Ogni volta che raccomando di entrare in aula sorridenti ricevo la stessa obiezione e la stessa domanda.
“capisco, ma a volte non è proprio possibile. Problemi a casa, nottate infernali, dolori fisici, ci sono mattine in cui il sorriso e l’entusiasmo non vengono proprio. Cosa posso fare?”

Ci sono due possibili soluzioni:
1.       Tecnica del “fare pulizia”
2.       Tecnica del teatro
Tecnica del “fare pulizia”
È la modalità con cui si apre una sessione di coaching.
La definizione nasce dal fatto che si fa, letteralmente, pulizia di tutto ciò che può essere disturbante per la sessione stessa.
In pratica il coach esordisce con un saluto classico: “Ciao. Come va?” La risposta può essere breve o avviare una lunga serie di lamentele (che dopo pochi secondo viene opportunamente interrotta).
A questo punto il coach riprende le redini della sessione e potrebbe affermare:
“Io ho avuto una nottata infernale e ora ho un po’ di mal di testa. Comunque adesso chiudo la porta e chiudiamo fuori dalla porta tutti i problemi e le questioni che esulano dal nostro lavoro e ci concentriamo sulla sessione. Sei d’accordo?”.
In pratica, per tornare al mondo scolastico, l’insegnante può segnalare la sua fragilità umana e comunicare che ha mal di testa, mal di denti, o un qualunque problema familiare, chiedendo quindi per quel giorno maggiore silenzio e rispetto agli alunni.
Ma non deve fermarsi qui!
L’elemento educativo sta nel segnalare i problemi aggiungendo la rimozione temporanea del problema, o il suo accantonamento, per svolgere il proprio compito.
Se vi limitate a chiedere silenzio perché avete mal di testa (soffro di emicranie: so bene che ci sono giorni in cui si sta davvero male) segnalate ai vostri alunni una possibilità di fuga che poi non troveranno quasi mai nella vita e nel mondo del lavoro.

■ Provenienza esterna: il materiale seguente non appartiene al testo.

@[simp] theorem now_updDom (s : State) (d k : Nat) (f : Dom → Dom) : (s.updDom d k f).now = s.now := rfl
@[simp] theorem beacon_updDom (s : State) (d k : Nat) (f : Dom → Dom) : (s.updDom d k f).beacon = s.beacon := rfl
@[simp] theorem seqs_updDom (s : State) (d k : Nat) (f : Dom → Dom) : (s.updDom d k f).seqs = s.seqs := rfl
@[simp] theorem cores_updDom (s : State) (d k : Nat) (f : Dom → Dom) : (s.updDom d k f).cores = s.cores := rfl
@[simp] theorem mem_updDom (s : State) (d k : Nat) (f : Dom → Dom) : (s.updDom d k f).mem = s.mem := rfl
@[simp] theorem mtag_updDom (s : State) (d k : Nat) (f : Dom → Dom) : (s.updDom d k f).mtag = s.mtag := rfl
@[simp] theorem ctag_updDom (s : State) (d k : Nat) (f : Dom → Dom) : (s.updDom d k f).ctag = s.ctag := rfl
@[simp] theorem bkey_updDom (s : State) (d k : Nat) (f : Dom → Dom) : (s.updDom d k f).bkey = s.bkey := rfl
@[simp] theorem bad_updDom (s : State) (d k : Nat) (f : Dom → Dom) : (s.updDom d k f).bad = s.bad := rfl
@[simp] theorem spad_updDom (s : State) (d k : Nat) (f : Dom → Dom) : (s.updDom d k f).spad = s.spad := rfl
@[simp] theorem stag_updDom (s : State) (d k : Nat) (f : Dom → Dom) : (s.updDom d k f).stag = s.stag := rfl
@[simp] theorem sbad_updDom (s : State) (d k : Nat) (f : Dom → Dom) : (s.updDom d k f).sbad = s.sbad := rfl
@[simp] theorem l2_updDom (s : State) (d k : Nat) (f : Dom → Dom) : (s.updDom d k f).l2 = s.l2 := rfl
@[simp] theorem wbuf_updDom (s : State) (d k : Nat) (f : Dom → Dom) : (s.updDom d k f).wbuf = s.wbuf := rfl
@[simp] theorem miss_updDom (s : State) (d k : Nat) (f : Dom → Dom) : (s.updDom d k f).miss = s.miss := rfl
@[simp] theorem accepted_updDom (s : State) (d k : Nat) (f : Dom → Dom) : (s.updDom d k f).accepted = s.accepted := rfl
@[simp] theorem rdc_updDom (s : State) (d k : Nat) (f : Dom → Dom) : (s.updDom d k f).rdc = s.rdc := rfl
@[simp] theorem tlb_updDom (s : State) (d k : Nat) (f : Dom → Dom) : (s.updDom d k f).tlb = s.tlb := rfl
@[simp] theorem stamp_updDom (s : State) (d k : Nat) (f : Dom → Dom) : (s.updDom d k f).stamp = s.stamp := rfl
@[simp] theorem keys_updDom (s : State) (d k : Nat) (f : Dom → Dom) : (s.updDom d k f).keys = s.keys := rfl
@[simp] theorem keyNext_updDom (s : State) (d k : Nat) (f : Dom → Dom) : (s.updDom d k f).keyNext = s.keyNext := rfl
@[simp] theorem revokes_updDom (s : State) (d k : Nat) (f : Dom → Dom) : (s.updDom d k f).revokes = s.revokes := rfl
@[simp] theorem syncs_updDom (s : State) (d k : Nat) (f : Dom → Dom) : (s.updDom d k f).syncs = s.syncs := rfl
@[simp] theorem parts_updDom (s : State) (d k : Nat) (f : Dom → Dom) : (s.updDom d k f).parts = s.parts := rfl
@[simp] theorem pool_updDom (s : State) (d k : Nat) (f : Dom → Dom) : (s.updDom d k f).pool = s.pool := rfl
@[simp] theorem saved_updDom (s : State) (d k : Nat) (f : Dom → Dom) : (s.updDom d k f).saved = s.saved := rfl
@[simp] theorem fatalSlots_updDom (s : State) (d k : Nat) (f : Dom → Dom) : (s.updDom d k f).fatalSlots = s.fatalSlots := rfl
@[simp] theorem launchNext_updDom (s : State) (d k : Nat) (f : Dom → Dom) : (s.updDom d k f).launchNext = s.launchNext := rfl
@[simp] theorem hub_updDom (s : State) (d k : Nat) (f : Dom → Dom) : (s.updDom d k f).hub = s.hub := rfl
@[simp] theorem dsel_updDom (s : State) (d k : Nat) (f : Dom → Dom) : (s.updDom d k f).dsel = s.dsel := rfl
@[simp] theorem gates_updDom (s : State) (d k : Nat) (f : Dom → Dom) : (s.updDom d k f).gates = s.gates := rfl
@[simp] theorem colls_updDom (s : State) (d k : Nat) (f : Dom → Dom) : (s.updDom d k f).colls = s.colls := rfl
@[simp] theorem links_updDom (s : State) (d k : Nat) (f : Dom → Dom) : (s.updDom d k f).links = s.links := rfl
@[simp] theorem exports_updDom (s : State) (d k : Nat) (f : Dom → Dom) : (s.updDom d k f).exports = s.exports := rfl
@[simp] theorem rpaths_updDom (s : State) (d k : Nat) (f : Dom → Dom) : (s.updDom d k f).rpaths = s.rpaths := rfl
@[simp] theorem outbox_updDom (s : State) (d k : Nat) (f : Dom → Dom) : (s.updDom d k f).outbox = s.outbox := rfl
@[simp] theorem replays_updDom (s : State) (d k : Nat) (f : Dom → Dom) : (s.updDom d k f).replays = s.replays := rfl
@[simp] theorem awaiting_updDom (s : State) (d k : Nat) (f : Dom → Dom) : (s.updDom d k f).awaiting = s.awaiting := rfl
@[simp] theorem ctxs_updDom (s : State) (d k : Nat) (f : Dom → Dom) : (s.updDom d k f).ctxs = s.ctxs := rfl
@[simp] theorem plists_updDom (s : State) (d k : Nat) (f : Dom → Dom) : (s.updDom d k f).plists = s.plists := rfl
@[simp] theorem engines_updDom (s : State) (d k : Nat) (f : Dom → Dom) : (s.updDom d k f).engines = s.engines := rfl
@[simp] theorem kvPool_updDom (s : State) (d k : Nat) (f : Dom → Dom) : (s.updDom d k f).kvPool = s.kvPool := rfl
@[simp] theorem detached_updDom (s : State) (d k : Nat) (f : Dom → Dom) : (s.updDom d k f).detached = s.detached := rfl
@[simp] theorem tiers_updDom (s : State) (d k : Nat) (f : Dom → Dom) : (s.updDom d k f).tiers = s.tiers := rfl
@[simp] theorem fenced_updDom (s : State) (d k : Nat) (f : Dom → Dom) : (s.updDom d k f).fenced = s.fenced := rfl
@[simp] theorem spareCluster_updDom (s : State) (d k : Nat) (f : Dom → Dom) : (s.updDom d k f).spareCluster = s.spareCluster := rfl
@[simp] theorem sparePair_updDom (s : State) (d k : Nat) (f : Dom → Dom) : (s.updDom d k f).sparePair = s.sparePair := rfl
@[simp] theorem retiring_updDom (s : State) (d k : Nat) (f : Dom → Dom) : (s.updDom d k f).retiring = s.retiring := rfl
@[simp] theorem lostClusters_updDom (s : State) (d k : Nat) (f : Dom → Dom) : (s.updDom d k f).lostClusters = s.lostClusters := rfl
@[simp] theorem lostSlices_updDom (s : State) (d k : Nat) (f : Dom → Dom) : (s.updDom d k f).lostSlices = s.lostSlices := rfl
@[simp] theorem vfs_updDom (s : State) (d k : Nat) (f : Dom → Dom) : (s.updDom d k f).vfs = s.vfs := rfl
@[simp] theorem bells_updDom (s : State) (d k : Nat) (f : Dom → Dom) : (s.updDom d k f).bells = s.bells := rfl
@[simp] theorem hostMem_updDom (s : State) (d k : Nat) (f : Dom → Dom) : (s.updDom d k f).hostMem = s.hostMem := rfl
@[simp] theorem bootst_updDom (s : State) (d k : Nat) (f : Dom → Dom) : (s.updDom d k f).bootst = s.bootst := rfl
@[simp] theorem bootStep_updDom (s : State) (d k : Nat) (f : Dom → Dom) : (s.updDom d k f).bootStep = s.bootStep := rfl
@[simp] theorem fuses_updDom (s : State) (d k : Nat) (f : Dom → Dom) : (s.updDom d k f).fuses = s.fuses := rfl
@[simp] theorem imageSrc_updDom (s : State) (d k : Nat) (f : Dom → Dom) : (s.updDom d k f).imageSrc = s.imageSrc := rfl
@[simp] theorem stopped_updDom (s : State) (d k : Nat) (f : Dom → Dom) : (s.updDom d k f).stopped = s.stopped := rfl
@[simp] theorem agenda_updDom (s : State) (d k : Nat) (f : Dom → Dom) : (s.updDom d k f).agenda = s.agenda := rfl
@[simp] theorem nextId_updDom (s : State) (d k : Nat) (f : Dom → Dom) : (s.updDom d k f).nextId = s.nextId := rfl
@[simp] theorem arg_updDom (s : State) (d k : Nat) (f : Dom → Dom) : (s.updDom d k f).arg = s.arg := rfl
@[simp] theorem cur_updDom (s : State) (d k : Nat) (f : Dom → Dom) : (s.updDom d k f).cur = s.cur := rfl
@[simp] theorem choices_updDom (s : State) (d k : Nat) (f : Dom → Dom) : (s.updDom d k f).choices = s.choices := rfl
@[simp] theorem drawn_updDom (s : State) (d k : Nat) (f : Dom → Dom) : (s.updDom d k f).drawn = s.drawn := rfl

Se invece comunicate che il problema verrà chiuso fuori dalla porta per tutto il tempo necessario otterrete ugualmente la comprensione (e il maggior silenzio), ma li educherete anche a superare le loro difficoltà quando è indispensabile.
Tecnica del teatro
Questa non è una definizione o una tecnica da manuale, ma uno strumento (preso dalla psicodinamica) che poggia sull’atteggiamento mentale.
Se un problema vi assilla, se siete in uno stato di malessere, può accadere che “lo spettacolo debba continuare” e voi non possiate esimervi.

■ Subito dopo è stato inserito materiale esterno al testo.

-- ==== Sys2Proof/Tests/Slice0.lean ====
section
/-! SUPPORT. The model's own tests: ill-formed terms that the well-formedness check refuses, words written out from the
encodings of the spec, states that meet the hypotheses of each statement, and examples of single steps. -/

namespace Sys2Proof.Tests

open Sys2Proof Sys2Proof.Machine Sys2Proof.Claims

set_option Elab.async false

/-- The machine at reset, with a sequencer in the place of that of core 0. -/
def on (q : Seq) : State := { seqs := [(0, q)] }

/-- The machine at reset, about to run a word of the hub's management sequencer. -/
def onHub : State := { cur := { sid := 8 } }

/-- A loop of one pass over the words 0 to 7. -/
def lvl : LoopLevel := { count := 1, index := 0, start := 0, len := 8 }

/-- A sequencer whose g1 holds `n`. -/
def g1 (n : Nat) : Seq := { g := [(1, BitVec.ofNat 64 n)] }

/-- Each word of a list (its bits, its value) decodes to its instruction. -/
def reads (l : List (Nat × Nat × Instr)) : Bool := l.all (fun (n, w, i) => decodeTableWord n w == some i)

theorem test_decode_ctl_1 : reads [
  (32, 0xB0000000, .nop 0x5),
  (32, 0x4C100BE9, .wait 0x2 0xBE9),
  (32, 0x1C2AD388, .br 0xAD388),
  (32, 0x0435602D, .brp 0x15 0x202D),
  (32, 0x104E5F6D, .call 0xE5F6D),
  (32, 0x14514000, .ret 0x5),
  (64, 0x0000EFB60C68C000, .loop 0x23 0xEFB6),
  (64, 0x00000A78147B339A, .loopi 0xB339A 0xA78),
  (32, 0x188D8AD7, .lbrk 0x36 0xAD7),
  (64, 0x0E76F49218903C8E, .yield 0x3C8E 0xE76F492),
  (32, 0x18A00000, .seam),
  (32, 0x10B28000, .waitb 0xA),
  (32, 0x08C00000, .align),
  (32, 0x08D04280, .launch 0x1 0x2 0x20),
  (32, 0x1CE00000, .endTask),
  (32, 0x14F0040D, .trap 0x40D)] = true := by decide

theorem test_decode_ctl_2 : reads [
  (32, 0x1D000000, .eret),
  (32, 0x1910188D, .bkpt 0x188D),
  (32, 0x1D200001, .smode 0x1),
  (32, 0x193E0681, .rdsr 0x38 0x681),
  (32, 0x0D436B26, .wrsr 0xD 0x2B26)] = true := by decide

theorem test_decode_sca_1 : reads [
  (32, 0x282BB268, .add 0x2E 0x32 0x1A),
  (32, 0x243C51E8, .sub 0x31 0x11 0x3A),
  (32, 0x28465157, .addi 0x19 0x11 0x57),
  (32, 0x3C508CB4, .mul 0x2 0xC 0x2D),
  (32, 0x246E1A0C, .mulhs 0x38 0x1A 0x3),
  (32, 0x307D9F20, .mulhz 0x36 0x1F 0x8),
  (32, 0x2483DBBC, .divs 0xF 0x1B 0x2F),
  (32, 0x3C91FD98, .divz 0x7 0x3D 0x26),
  (32, 0x24A1F094, .rems 0x7 0x30 0x25),
  (32, 0x28BE7630, .remz 0x39 0x36 0xC),
  (32, 0x2CCE4520, .and 0x39 0x5 0x8),
  (32, 0x34DE8180, .or 0x3A 0x1 0x20),
  (32, 0x24E91F88, .xor 0x24 0x1F 0x22),
  (32, 0x28F68464, .andn 0x1A 0x4 0x19),
  (32, 0x290A3014, .shl 0x28 0x30 0x5),
  (32, 0x3919492C, .shr 0x25 0x9 0xB)] = true := by decide

theorem test_decode_sca_2 : reads [
  (32, 0x352BBD08, .sar 0x2E 0x3D 0x2),
  (32, 0x253463AC, .ror 0x11 0x23 0x2B),
  (32, 0x354D892F, .shli 0x36 0x9 0x2F),
  (32, 0x2D5BE402, .shri 0x2F 0x24 0x2),
  (32, 0x256DED19, .sari 0x37 0x2D 0x19),
  (32, 0x2972A780, .mins 0xA 0x27 0x20),
  (32, 0x258BD7D8, .maxs 0x2F 0x17 0x36),
  (32, 0x39986590, .minz 0x21 0x25 0x24),
  (32, 0x3DAB05DC, .maxz 0x2C 0x5 0x37),
  (32, 0x2DB1F700, .clz 0x7 0x37),
  (32, 0x35C5DC00, .popc 0x17 0x1C),
  (32, 0x29D64CB8, .movi 0x19 0xCB8),
  (64, 0x2C204FA935EBC12C, .movx 0x2F 0x12C 0xC204FA9),
  (64, 0x2005099F3DF98002, .movhx 0x26 0x2 0x5099F),
  (32, 0x32004D38, .cmpeq 0x1 0xD 0xE),
  (32, 0x321114D0, .cmpne 0x4 0x14 0x34)] = true := by decide

theorem test_decode_sca_3 : reads [
  (32, 0x26212848, .cmplts 0x4 0x28 0x12),
  (32, 0x2632320C, .cmples 0x8 0x32 0x3),
  (32, 0x2641B18C, .cmpltz 0x6 0x31 0x23),
  (32, 0x3E519F58, .cmplez 0x6 0x1F 0x16),
  (32, 0x3A630F90, .cmpeqi 0xC 0xF 0x90),
  (32, 0x3A705BA5, .cmpltsi 0x1 0x1B 0xA5),
  (32, 0x2A81BDC1, .sel 0x6 0x3D 0x30 0x1),
  (32, 0x36915E6C, .pand 0x5 0x1E 0x1B),
  (32, 0x36A14454, .por 0x5 0x4 0x15),
  (32, 0x2EB09668, .pxor 0x2 0x16 0x1A),
  (32, 0x2EC30500, .pnot 0xC 0x5),
  (32, 0x2EDF0100, .idx 0x3C 0x1),
  (32, 0x26E98903, .sext 0x26 0x9 0x3),
  (32, 0x26F70D32, .zext 0x1C 0xD 0x32),
  (32, 0x3304A7F5, .fadd 0x12 0x27 0x3D 0x1),
  (64, 0x200000013F059227, .faddLiteral 0x16 0x12 0x9 0x1 0x1)] = true := by decide

theorem test_decode_sca_4 : reads [
  (32, 0x371448F5, .fsub 0x11 0x8 0x3D 0x1),
  (64, 0x20000002271BE34B, .fsubLiteral 0x2F 0x23 0x12 0x1 0x2),
  (32, 0x27211A71, .fmul 0x4 0x1A 0x1C 0x1),
  (64, 0x200000012B2B63C3, .fmulLiteral 0x2D 0x23 0x30 0x1 0x1),
  (32, 0x373E3329, .ffma 0x38 0x33 0xA 0x1),
  (64, 0x200000023B3B51C7, .ffmaLiteral 0x2D 0x11 0x31 0x1 0x2),
  (32, 0x3747D619, .fdiv 0x1F 0x16 0x6 0x1),
  (64, 0x2000000227446123, .fdivLiteral 0x11 0x21 0x8 0x1 0x2),
  (32, 0x3F514A01, .fsqrt 0x5 0xA 0x1),
  (64, 0x200000013F5C8E03, .fsqrtLiteral 0x32 0xE 0x1 0x1),
  (64, 0x2000026833696300, .fcvt 0x25 0x23 0x8 0x6 0x2),
  (32, 0x33727C41, .fcmplt 0x9 0x3C 0x10 0x1),
  (32, 0x37807CA5, .fcmpeq 0x1 0x3C 0x29 0x1),
  (32, 0x279965E1, .fmin 0x25 0x25 0x38 0x1),
  (32, 0x33A89385, .fmax 0x22 0x13 0x21 0x1),
  (32, 0x37B88000, .beac 0x22)] = true := by decide

theorem test_decode_vec_1 : reads [
  (64, 0x4003A35C58200000, .shape 0x3A35C),
  (32, 0x5C317292, .vadd 0x2 0x1C 0x14 0x4 0x2),
  (32, 0x4C415CF6, .vsub 0x2 0x17 0x7 0x5 0x2),
  (32, 0x505705F6, .vmul 0xE 0x1 0xF 0x5 0x2),
  (32, 0x446ACD65, .vfma 0x15 0x13 0xB 0x1 0x1),
  (32, 0x4875EBD6, .vfms 0xB 0x1A 0x1E 0x5 0x2),
  (32, 0x5487F0F2, .vmin 0xF 0x1C 0x7 0x4 0x2),
  (32, 0x449986AD, .vmax 0x13 0x1 0x15 0x3 0x1),
  (32, 0x54A10806, .vabs 0x2 0x2 0x1 0x2),
  (32, 0x5CB2880A, .vneg 0x5 0x2 0x2 0x2),
  (32, 0x50C8C5F5, .vand 0x11 0x11 0xF 0x5 0x1),
  (32, 0x44DCA9CE, .vor 0x19 0xA 0xE 0x3 0x2),
  (32, 0x48E63F45, .vxor 0xC 0xF 0x1A 0x1 0x1),
  (32, 0x58F3B81A, .vnot 0x7 0xE 0x6 0x2),
  (32, 0x45058EEE, .vshl 0xB 0x3 0x17 0x3 0x2),
  (32, 0x55132F75, .vshr 0x6 0xB 0x1B 0x5 0x1)] = true := by decide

A questo punto, se siamo in ballo conviene ballare.
E allora perché non cambiare prospettiva di pensiero?
“ho avuto una nottata infernale. Non riuscivo a dormire. Per fortuna oggi ho due re di lezione in cui posso distrarmi dai miei problemi”

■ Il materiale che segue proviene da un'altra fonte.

-- ==== Sys2Proof/Decode.lean ====
section
/-! DEFINITION. The command that a word spells by the bits of spec/opcode_table.json. No row of the table gives bits, so no word spells a command. -/

namespace Sys2Proof

/-- No row of the table has "fixed" bits, a mask or a pattern: every word is refused, whatever its length. -/
def decodeTableWord (_nbits _w : Nat) : Option Instr := none

end Sys2Proof
end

“ho un mal di testa incredibile. Ora mi concentro sulla lezione da fare anziché sul dolore, così lo dimentico per un po’”.
Provateci: funziona!
D’altra parte tutte le volte che l’influenza vi scoppia proprio nel giorno libero, anche se covava da giorni, avete inconsciamente messo in atto esattamente questo atteggiamento.